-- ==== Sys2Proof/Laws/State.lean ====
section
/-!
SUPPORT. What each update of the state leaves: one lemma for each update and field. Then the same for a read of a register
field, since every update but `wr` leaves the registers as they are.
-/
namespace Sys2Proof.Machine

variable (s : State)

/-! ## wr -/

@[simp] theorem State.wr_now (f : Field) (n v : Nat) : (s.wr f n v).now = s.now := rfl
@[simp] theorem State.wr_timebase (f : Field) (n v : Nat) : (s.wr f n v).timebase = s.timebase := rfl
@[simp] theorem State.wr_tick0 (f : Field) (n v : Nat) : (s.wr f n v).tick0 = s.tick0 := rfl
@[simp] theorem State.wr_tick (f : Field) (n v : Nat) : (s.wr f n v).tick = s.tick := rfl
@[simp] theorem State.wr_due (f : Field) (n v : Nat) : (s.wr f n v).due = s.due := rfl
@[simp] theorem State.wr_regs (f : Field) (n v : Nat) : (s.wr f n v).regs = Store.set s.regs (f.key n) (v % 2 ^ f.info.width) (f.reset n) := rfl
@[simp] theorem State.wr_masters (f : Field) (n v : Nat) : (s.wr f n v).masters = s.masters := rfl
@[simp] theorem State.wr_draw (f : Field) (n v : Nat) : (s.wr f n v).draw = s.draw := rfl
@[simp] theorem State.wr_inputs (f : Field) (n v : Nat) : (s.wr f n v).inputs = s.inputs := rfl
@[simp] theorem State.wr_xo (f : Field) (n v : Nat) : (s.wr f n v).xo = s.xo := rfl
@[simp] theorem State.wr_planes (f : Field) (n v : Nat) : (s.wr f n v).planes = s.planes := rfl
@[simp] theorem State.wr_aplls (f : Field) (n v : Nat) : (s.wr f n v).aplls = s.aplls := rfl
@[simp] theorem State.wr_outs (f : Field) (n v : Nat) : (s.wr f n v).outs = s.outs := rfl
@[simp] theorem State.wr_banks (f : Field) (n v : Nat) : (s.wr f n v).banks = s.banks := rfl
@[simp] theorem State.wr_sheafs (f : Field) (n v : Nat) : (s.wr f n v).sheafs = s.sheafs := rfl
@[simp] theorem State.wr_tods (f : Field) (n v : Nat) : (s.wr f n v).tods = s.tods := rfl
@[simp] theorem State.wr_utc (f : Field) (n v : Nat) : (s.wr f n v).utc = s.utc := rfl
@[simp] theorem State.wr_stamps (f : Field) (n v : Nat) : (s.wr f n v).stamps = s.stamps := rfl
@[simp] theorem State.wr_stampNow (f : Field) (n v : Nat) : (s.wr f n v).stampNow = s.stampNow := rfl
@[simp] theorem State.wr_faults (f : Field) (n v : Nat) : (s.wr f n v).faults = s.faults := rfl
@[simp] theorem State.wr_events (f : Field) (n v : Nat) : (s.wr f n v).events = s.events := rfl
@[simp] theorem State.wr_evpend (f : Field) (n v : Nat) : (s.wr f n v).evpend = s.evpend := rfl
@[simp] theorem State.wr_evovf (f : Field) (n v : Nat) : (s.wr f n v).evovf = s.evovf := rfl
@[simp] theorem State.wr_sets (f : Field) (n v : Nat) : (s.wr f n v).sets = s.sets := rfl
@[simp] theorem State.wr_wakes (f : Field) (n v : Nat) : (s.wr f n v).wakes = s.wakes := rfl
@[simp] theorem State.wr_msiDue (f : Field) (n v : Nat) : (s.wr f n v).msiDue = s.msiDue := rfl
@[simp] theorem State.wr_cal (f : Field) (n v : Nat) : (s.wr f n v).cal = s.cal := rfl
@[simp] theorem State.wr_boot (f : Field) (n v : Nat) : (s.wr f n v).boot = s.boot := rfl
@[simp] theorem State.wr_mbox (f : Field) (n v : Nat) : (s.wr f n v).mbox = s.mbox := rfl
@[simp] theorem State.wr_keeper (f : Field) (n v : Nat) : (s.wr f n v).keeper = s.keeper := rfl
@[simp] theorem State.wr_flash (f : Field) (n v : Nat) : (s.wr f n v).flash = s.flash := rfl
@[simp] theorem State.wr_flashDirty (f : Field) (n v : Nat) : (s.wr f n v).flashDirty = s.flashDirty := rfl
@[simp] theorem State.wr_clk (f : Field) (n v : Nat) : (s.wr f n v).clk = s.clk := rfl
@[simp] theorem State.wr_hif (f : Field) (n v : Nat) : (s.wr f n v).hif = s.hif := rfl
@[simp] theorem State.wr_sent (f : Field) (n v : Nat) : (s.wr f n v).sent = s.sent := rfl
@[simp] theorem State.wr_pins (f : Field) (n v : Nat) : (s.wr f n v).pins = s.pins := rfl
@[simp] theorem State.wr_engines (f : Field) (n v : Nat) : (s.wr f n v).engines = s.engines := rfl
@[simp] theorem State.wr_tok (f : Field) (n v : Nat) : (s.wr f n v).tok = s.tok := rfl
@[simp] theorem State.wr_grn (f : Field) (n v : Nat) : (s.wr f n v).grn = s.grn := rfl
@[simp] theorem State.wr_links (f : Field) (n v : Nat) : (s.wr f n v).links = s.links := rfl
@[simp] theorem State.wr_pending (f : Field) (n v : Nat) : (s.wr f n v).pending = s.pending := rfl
____
Activity — Find the lines in the records that contain the word "leaves", then copy every one of them.

Answer to this task —
SUPPORT. What each update of the state leaves: one lemma for each update and field. Then the same for a read of a register
field, since every update but `wr` leaves the registers as they are.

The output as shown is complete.